| SUPPLIED MATERIAL |
theorem framed_loadError (s : State) : Framed s (completeRun .bus (popBus s)) where
  mem _ _ := rfl
  untouched := rfl
  results := .inl rfl
  faultLog := ⟨[.bus], rfl, by simp⟩
  bus := by
    obtain ⟨p, hp, hl⟩ := tail_uses_one s.eng.bus
    exact ⟨p, hp, by omega⟩

/-- A completion from STORE, of a memory that is as before outside S. -/
theorem framed_stored {s : State} {m : List Host.Cell}
    (hm : ∀ a, inRange a s.eng.spAddr 200 = false → memRead m a = memRead s.mem a) (err : ErrCode) (n d : Nat) :
    Framed s (completeRun err (recordResult { popBus (roundPhase (loaded n s)) with mem := m, draws := d })) where
  mem := hm
  untouched := by simp [untouched, loaded]
  results := .inr rfl
  faultLog := by
    rw [completeRun_faultLog]
    exact complete_logs err s.faultLog
  bus := by
    obtain ⟨p, hp, hpl⟩ := tail_uses_one s.eng.bus
    obtain ⟨q, hq, hql⟩ := tail_uses_one s.eng.bus.tail
    have hbus : s.eng.bus = (p ++ q) ++ s.eng.bus.tail.tail := by rw [List.append_assoc, ← hq, ← hp]
    exact ⟨p ++ q, hbus, by rw [List.length_append]; omega⟩

/-- STORE stalls with LOAD's answer used up, or writes S alone, with lanes or with free values, and completes. -/
theorem framed_store {n : Nat} {s t : State} (hm : memWf s.mem) (h : storePhase (roundPhase (loaded n s)) = .next t) :
    Framed s t := by
  obtain ⟨-, ⟨-, rfl⟩ | ⟨-, rfl⟩ | ⟨-, rfl⟩⟩ := storePhase_cases h
  · obtain ⟨p, hp, hl⟩ := tail_uses_one s.eng.bus
    exact
      { mem := fun _ _ => rfl
        untouched := rfl
        results := .inl rfl
        faultLog := ⟨[], by simp [loaded]⟩
        bus := ⟨p, hp, by omega⟩ }
  · refine framed_stored (fun a ha => ?_) .bus n _
    have hout : ¬(s.eng.spAddr ≤ a ∧ a < s.eng.spAddr + 200 ∧ a < 2 ^ s.params.aw) := fun hin =>
      inRange_false_iff.1 ha ⟨hin.1, hin.2.1⟩
    exact (memRead_freeState hm _ _ _ a).trans (if_neg hout)
  · refine framed_stored (fun a ha => ?_) .noError n _
    exact (memRead_storeLanes hm _ _ a).trans (if_neg (inRange_false_iff.1 ha))

theorem exec_framed {i : Instr} {s t : State} (hm : memWf s.mem) (h : exec i s = .next t) : Framed s t := by
  obtain ⟨err, rfl⟩ | rfl | rfl | hst := exec_ends h
  · exact framed_complete err s
  · exact framed_loadHang s
  · exact framed_loadError s
  · exact framed_store hm hst

/-- Settles O19: each of a command's ends is in the frame. -/
theorem commandFrame : Obligations.CommandFrame := by
  unfold Obligations.CommandFrame
  intro i s t hm h
  obtain ⟨hmem, huntouched, hresults, hlog, hbus⟩ := exec_framed hm h
  simp only [untouched, Prod.mk.injEq] at huntouched
  obtain ⟨hsp, hip, hspw, hipw, hbase, hothers, hparams, hagenda, hrel, hord, hread⟩ := huntouched
  exact ⟨hmem, hsp, hip, hspw, hipw, hbase, hothers, hparams, hagenda, hrel, hord, hread, hresults, hlog, hbus⟩

/-! ### The bytes a command reads -/

/-- What a command that has S at `sp` leaves of the acting engine, the log and S. -/
def footprint (sp : Nat) (t : State) : Engine × List ErrCode × List Byte :=
  (t.eng, t.faultLog, (List.range 200).map fun k => memRead t.mem (sp + k))

theorem footprint_congr {sp : Nat} {t u : State} (he : t.eng = u.eng) (hl : t.faultLog = u.faultLog)
    (hm : ∀ k, k < 200 → memRead t.mem (sp + k) = memRead u.mem (sp + k)) : footprint sp t = footprint sp u := by
  have hbytes : ((List.range 200).map fun k => memRead t.mem (sp + k)) =
      (List.range 200).map fun k => memRead u.mem (sp + k) :=
    List.map_congr_left fun k hk => hm k (List.mem_range.1 hk)
  simp only [footprint, he, hl, hbytes]

theorem portRead_congr {m m' : List Host.Cell} {a : Nat} (h : memRead m a = memRead m' a) (others : List Engine) (d : Nat) :
    portRead others m d a = portRead others m' d a := by
  simp only [portRead, h]

/-- LOAD reads S and the n bytes of IN, and no other byte (R66). -/
theorem loadByte_congr {m m' : List Host.Cell} {sp ip n k : Nat} (hs : memRead m (sp + k) = memRead m' (sp + k))
    (hi : k < n → memRead m (ip + k) = memRead m' (ip + k)) (others : List Engine) (d : Nat) :
    loadByte others m d sp ip n k = loadByte others m' d sp ip n k := by
  unfold loadByte
  split
  next hk => rw [portRead_congr hs, portRead_congr (hi hk)]
  next => rw [portRead_congr hs]

section Memories

variable {s : State} {m : List Host.Cell} (hs : memWf s.mem) (hm : memWf m)
  (hS : ∀ k, k < 200 → memRead s.mem (s.eng.spAddr + k) = memRead m (s.eng.spAddr + k))
include hS

theorem loaded_setMem {n : Nat} (hI : ∀ k, k < n → memRead s.mem (s.eng.ipAddr + k) = memRead m (s.eng.ipAddr + k)) :
    loaded n { s with mem := m } = { loaded n s with mem := m } := by
  have hlanes : lanesFromBytes (loadByte s.others s.mem s.draws s.eng.spAddr s.eng.ipAddr n) =
      lanesFromBytes (loadByte s.others m s.draws s.eng.spAddr s.eng.ipAddr n) :=
    lanesFromBytes_congr fun k hk => loadByte_congr (hS k hk) (hI k) _ _
  simp only [loaded, popBus, hlanes]

include hs hm

/-- STORE from two memories that agree in S gives two memories that do. -/
theorem storePhase_footprint :
    outcomesAgree (footprint s.eng.spAddr) (storePhase s) (storePhase { s with mem := m }) := by
  unfold storePhase
  cases storeRaces s.others s.eng.spAddr with
  | true => rfl
  | false =>
    cases busReply s.params s.eng.bus with
    | hang => exact footprint_congr rfl rfl hS
    | error =>
      refine footprint_congr rfl rfl fun k hk => ?_
      simp only [completeRun_mem, recordResult_mem, memRead_freeState hs, memRead_freeState hm, hS k hk]
    | ok =>
      refine footprint_congr rfl rfl fun k hk => ?_
      simp only [completeRun_mem, recordResult_mem, memRead_storeLanes hs, memRead_storeLanes hm, hS k hk]

/-- A transaction from two memories that agree in S and in its n input bytes. -/
theorem runCommand_footprint {n : Nat}
    (hI : ∀ k, k < n → memRead s.mem (s.eng.ipAddr + k) = memRead m (s.eng.ipAddr + k)) :
    outcomesAgree (footprint s.eng.spAddr) (runCommand n s) (runCommand n { s with mem := m }) := by
  cases hr : rangeFails s.params.aw s.eng.spAddr s.eng.ipAddr n with
  | true =>
    rw [runCommand_of_range hr, runCommand_of_range (s := { s with mem := m }) hr]
    exact footprint_congr rfl rfl hS
  | false =>
    cases hd : touchesDevice s.params s.eng.spAddr s.eng.ipAddr n with
    | true =>
      rw [runCommand_of_device hr hd, runCommand_of_device (s := { s with mem := m }) hr hd]
      rfl
    | false =>
      cases hb : busReply s.params s.eng.bus with
      | hang =>
        rw [runCommand_of_hang hr hd hb, runCommand_of_hang (s := { s with mem := m }) hr hd hb]
        exact footprint_congr rfl rfl hS
      | error =>
        rw [runCommand_of_error hr hd hb, runCommand_of_error (s := { s with mem := m }) hr hd hb]
        exact footprint_congr rfl rfl hS
      | ok =>
        rw [runCommand_of_ok hr hd hb, runCommand_of_ok (s := { s with mem := m }) hr hd hb, loaded_setMem hS hI]
        exact storePhase_footprint (s := roundPhase (loaded n s)) hs hm hS

end Memories

/-- Settles O20: LOAD reads S and IN alone, and STORE writes S with what LOAD read or with free values. -/
theorem onlyFootprintMatters : Obligations.OnlyFootprintMatters := by
  unfold Obligations.OnlyFootprintMatters
  intro i s m hs hm hagree
  have hS : ∀ k, k < 200 → memRead s.mem (s.eng.spAddr + k) = memRead m (s.eng.spAddr + k) := fun k hk =>
    (hagree _ (.inl (inRange_iff.2 (by omega)))).symm
  have hI : ∀ k, k < instrInLen i → memRead s.mem (s.eng.ipAddr + k) = memRead m (s.eng.ipAddr + k) := fun k hk =>
    (hagree _ (.inr (inRange_iff.2 (by omega)))).symm
  cases hw : i.wf with
  | false =>
    rw [exec_of_not_wf hw, exec_of_not_wf hw]
    exact footprint_congr (sp := s.eng.spAddr) rfl rfl hS
  | true =>
    rw [exec_of_wf hw, exec_of_wf hw]
    exact runCommand_footprint hs hm hS hI

end Sys2Proof.Proofs
end

section
/-! PROOF. The host and the other agents at memory (spec 20_memory.md R72, R73, R75, 70_reset_and_hazards.md R245, R247): races,
the results a STATUS read and the primitives make visible, and the release a CMD write needs. -/

namespace Sys2Proof.Proofs

open Sys2Proof Sys2Proof.Machine Sys2Proof.Laws

/-! ### An agent's access to a byte of memory -/

theorem unseenResult_iff {s : State} {a : Nat} :
    unseenResult s a = true ↔ ∃ r ∈ s.host.results, r.seen = false ∧ a ∈ r.bytes := by
  simp [unseenResult]

theorem unacquiredResult_iff {s : State} {a : Nat} :
    unacquiredResult s a = true ↔ ∃ r ∈ s.host.results, r.seen = true ∧ a ∈ r.bytes := by
  simp [unacquiredResult]

section Access

variable {s : State} {who : Agent} {addr a : Nat} (ha : agentAddr s.params who addr = some a)
  (hd : isDevice s.params a = false)
include ha hd

/-- A write to a byte of S or IN of a busy engine is a race (R75). -/
theorem agentWrite_of_owned {e : Engine} (he : e ∈ s.eng :: s.others) (h : e.ownsState a = true ∨ e.ownsInput a = true)
    (v : Byte) : agentWrite who addr v s = .refused .racingWrite := by
  have hany : (s.eng :: s.others).any (fun e => e.ownsState a || e.ownsInput a) = true :=
    List.any_eq_true.2 ⟨e, he, by simpa using h⟩
  simp only [agentWrite, ha, hd, hany, if_true, Bool.false_eq_true, if_false]

/-- A read of a byte of S of a busy engine is a draw (R75). -/
theorem agentRead_of_owned {e : Engine} (he : e ∈ s.eng :: s.others) (h : e.ownsState a = true) :
    agentRead who addr s =
      .next { returnRead ((Config.freeByte s.draws a).setWidth 64) s with draws := s.draws + 1 } := by
  have hany : (s.eng :: s.others).any (fun e => e.ownsState a) = true := List.any_eq_true.2 ⟨e, he, h⟩
  simp only [agentRead, ha, hd, hany, if_true, Bool.false_eq_true, if_false]

variable (hfree : ∀ e ∈ s.eng :: s.others, e.ownsState a = false)
include hfree

/-- A read of a byte of no busy engine's S returns memory, for the host where no result not ordered holds it (R72). -/
theorem agentRead_of_free (hr : who = .host → ∀ r ∈ s.host.results, a ∉ r.bytes) :
    agentRead who addr s = .next (returnRead ((memRead s.mem a).setWidth 64) s) := by
  have hany : (s.eng :: s.others).any (fun e => e.ownsState a) = false := List.any_eq_false.2 (by simpa using hfree)
  have hunseen : ¬(who = .host ∧ unseenResult s a = true) := fun ⟨hw, hu⟩ => by
    obtain ⟨r, hmem, -, hin⟩ := unseenResult_iff.1 hu
    exact hr hw r hmem hin
  have hunacquired : ¬(who = .host ∧ unacquiredResult s a = true) := fun ⟨hw, hu⟩ => by
    obtain ⟨r, hmem, -, hin⟩ := unacquiredResult_iff.1 hu
    exact hr hw r hmem hin
  simp only [agentRead, ha, hd, hany, if_neg hunseen, if_neg hunacquired, Bool.false_eq_true, if_false]

/-- The host's read of a result seen complete waits for HOST_ACQUIRE (R72). -/
theorem agentRead_of_unacquired (hw : who = .host) (hseen : ∀ r ∈ s.host.results, a ∈ r.bytes → r.seen = true)
    (hr : ∃ r ∈ s.host.results, a ∈ r.bytes) : agentRead who addr s = .refused .missingAcquire := by
  have hany : (s.eng :: s.others).any (fun e => e.ownsState a) = false := List.any_eq_false.2 (by simpa using hfree)
  have hunseen : ¬(who = .host ∧ unseenResult s a = true) := fun ⟨_, hu⟩ => by
    obtain ⟨r, hmem, hnot, hin⟩ := unseenResult_iff.1 hu
    exact absurd (hseen r hmem hin) (ne_true_of_eq_false hnot)
  have hunacquired : who = .host ∧ unacquiredResult s a = true := by
    obtain ⟨r, hmem, hin⟩ := hr
    exact ⟨hw, unacquiredResult_iff.2 ⟨r, hmem, hseen r hmem hin, hin⟩⟩
  simp only [agentRead, ha, hd, hany, if_neg hunseen, if_pos hunacquired, Bool.false_eq_true, if_false]

end Access

/-- Settles O47: an access to a byte a busy engine owns, one kind at a time. -/
theorem racesRefusedOrDrawn : Obligations.RacesRefusedOrDrawn := by
  unfold Obligations.RacesRefusedOrDrawn
  intro s e who addr a he ha hd
  refine ⟨fun v h => agentWrite_of_owned ha hd he h v, fun h => ⟨_, agentRead_of_owned ha hd he h, ?_⟩, fun _ hfree hr =>
    ⟨_, agentRead_of_free ha hd hfree hr, by simp⟩⟩
  simp [returnRead]

/-! ### Results not ordered yet -/

section Fields

variable (s : State)

@[simp] theorem seeDone_params : (seeDone s).params = s.params := by unfold seeDone; split <;> rfl
@[simp] theorem seeDone_eng : (seeDone s).eng = s.eng := by unfold seeDone; split <;> rfl
@[simp] theorem seeDone_others : (seeDone s).others = s.others := by unfold seeDone; split <;> rfl
@[simp] theorem seeDone_mem : (seeDone s).mem = s.mem := by unfold seeDone; split <;> rfl

@[simp] theorem acquireResults_params : (acquireResults s).params = s.params := rfl
@[simp] theorem acquireResults_eng : (acquireResults s).eng = s.eng := rfl
@[simp] theorem acquireResults_others : (acquireResults s).others = s.others := rfl
@[simp] theorem acquireResults_mem : (acquireResults s).mem = s.mem := rfl

end Fields

theorem mem_acquireResults {s : State} {r : HostResult} :
    r ∈ (acquireResults s).host.results ↔ r ∈ s.host.results ∧ r.seen = false := by
  simp [acquireResults]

| ACTIVITY |
Wherever the line holding "ha => ?_) .bus n _" falls in the entries above, copy exactly from it through the line holding "hread, hresults, hlog, hbus⟩", inclusive, and add nothing.

| RESPONSE TO THE EXERCISE |
  · refine framed_stored (fun a ha => ?_) .bus n _
    have hout : ¬(s.eng.spAddr ≤ a ∧ a < s.eng.spAddr + 200 ∧ a < 2 ^ s.params.aw) := fun hin =>
      inRange_false_iff.1 ha ⟨hin.1, hin.2.1⟩
    exact (memRead_freeState hm _ _ _ a).trans (if_neg hout)
  · refine framed_stored (fun a ha => ?_) .noError n _
    exact (memRead_storeLanes hm _ _ a).trans (if_neg (inRange_false_iff.1 ha))

theorem exec_framed {i : Instr} {s t : State} (hm : memWf s.mem) (h : exec i s = .next t) : Framed s t := by
  obtain ⟨err, rfl⟩ | rfl | rfl | hst := exec_ends h
  · exact framed_complete err s
  · exact framed_loadHang s
  · exact framed_loadError s
  · exact framed_store hm hst

/-- Settles O19: each of a command's ends is in the frame. -/
theorem commandFrame : Obligations.CommandFrame := by
  unfold Obligations.CommandFrame
  intro i s t hm h
  obtain ⟨hmem, huntouched, hresults, hlog, hbus⟩ := exec_framed hm h
  simp only [untouched, Prod.mk.injEq] at huntouched
  obtain ⟨hsp, hip, hspw, hipw, hbase, hothers, hparams, hagenda, hrel, hord, hread⟩ := huntouched
  exact ⟨hmem, hsp, hip, hspw, hipw, hbase, hothers, hparams, hagenda, hrel, hord, hread, hresults, hlog, hbus⟩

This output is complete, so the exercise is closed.